Removed from their original context, these fragments enter into unfamiliar relationships. They no longer obey the logic that once united them. They appear suspended within uncertain balances, held together by invisible forces whose order remains unstable. Distances become as meaningful as contact. A new grammar slowly emerges from the fragments of the old one.

The bread masks belong to this same condition. They are not portraits, but imagined physiognomies of grief. Their features oscillate between face and body, eyes and wounds, swelling and memory. They refuse stable identity, as though mourning had dissolved the certainty of form itself.

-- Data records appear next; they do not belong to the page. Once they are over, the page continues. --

/-- Settles O54: the modular difference of the two times is the true one as long as that is below `2^32`, and the watchdog
compares it. -/
theorem pollMeasuresTrueTime : Obligations.PollMeasuresTrueTime := by
  intro c since clock s inp rest hp hpending hrst hpoll hc hts
  have hreads : readsNow (decodeWord inp.cmd) = true := by rw [hpoll]; rfl
  have hnow : (sample s).now = BitVec.ofNat 32 c := by
    have hnows := hp.nows
    rw [times_of_reads hpending hrst hreads, List.map_cons] at hnows
    rw [sample_now, nextInput_cons hpending]
    exact (List.cons.inj hnows).1
  have helapsed : (elapsed (sample s)).toNat = (c - since) % 2 ^ 32 := by
    rw [elapsed, hnow, sample_ts, hp.stamp.resolve_left hts]
    exact toNat_ofNat_sub_ofNat (hp.notBefore c List.mem_cons_self)
  refine ⟨helapsed, fun hless => ?_⟩
  have hfires : watchdogFires (sample s) = true ↔ 1000 < c - since := by
    rw [watchdogFires_iff, ← elapsed, helapsed, Nat.mod_eq_of_lt hless]
    exact ⟨fun h => h.2.2, fun h => ⟨hc, hts, h⟩⟩
  rw [step_cons hpending hrst, hpoll, exec]
  by_cases hw : watchdogFires (sample s) = true
  · exact ⟨_, execPoll_of_fires hw, fun _ => ⟨rfl, phase_raise _ _⟩, fun hle => absurd (hfires.1 hw) (Nat.not_lt.2 hle)⟩
  · exact ⟨_, execPoll_of_not_fires hw, fun hgt => absurd (hfires.2 hgt) hw, fun _ => ⟨rfl, rfl⟩⟩

end Sys2Proof.Machine
end

section
/-! Runs that feed bytes from the idle state (40_accept.md R76, R79). -/

namespace Sys2Proof.Machine

open Sys2Proof.Safety

/-- A step that samples `ACCEPT b` runs it at the time it comes with. -/
theorem step_acceptInput {s : State} {b : Byte} {time : Time} {rest : List StepInput}
    (h : s.pending = acceptInput b time :: rest) : step s = execAccept b (sample s) := by
  rw [step_cons h rfl, acceptInput, decodeWord_encode, exec]

/-- A byte that is no sentinel, in the idle state (R70, R76). -/
theorem step_garbage {s : State} {b : Byte} {time : Time} {rest : List StepInput} (hi : Invariant s) (hidle : isIdle s)
    (hb : b ≠ 0xAA#8) (h : s.pending = acceptInput b time :: rest) :
    ∃ u, step s = .next u ∧ isIdle u ∧ Invariant u ∧ u.pending = rest ∧ u.buf = s.buf ∧ u.dest = s.dest ∧
      u.event = .framingError := by
  have hstep : step s = .next (raise .framingError (stampTime (sample s))) := by
    rw [step_acceptInput h]
    exact execAccept_of_bad_framing (s := sample s) hidle.1 (by simp [hidle.2]) hb
  exact ⟨_, hstep, ⟨rfl, rfl⟩, stepKeepsInvariant s _ hi hstep, congrArg List.tail h, rfl, rfl, rfl⟩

The series therefore approaches grief not as absence, but as reorganization. It asks how matter continues after an event that has transformed the world without transforming its appearance. This is why the project revolves around the notion of survivance. The materials have not disappeared; they have endured. Marked by use, erosion, fracture, rust or drying, they persist in altered states. They no longer inhabit the world in quite the same way, yet they continue to bear it.

Each sculpture becomes a sentence. Together, they compose a grammar of grief: a language through which the material world reveals how loss continues to shape the lives of those who remain.

The project is part of Bake Your Pain, an ongoing body of work I began three years ago following the death of my father. Through bread masks sculpted from my own face each time I cry, the project seeks to give form to grief—not as an image of loss, but as a physical language carried by the body.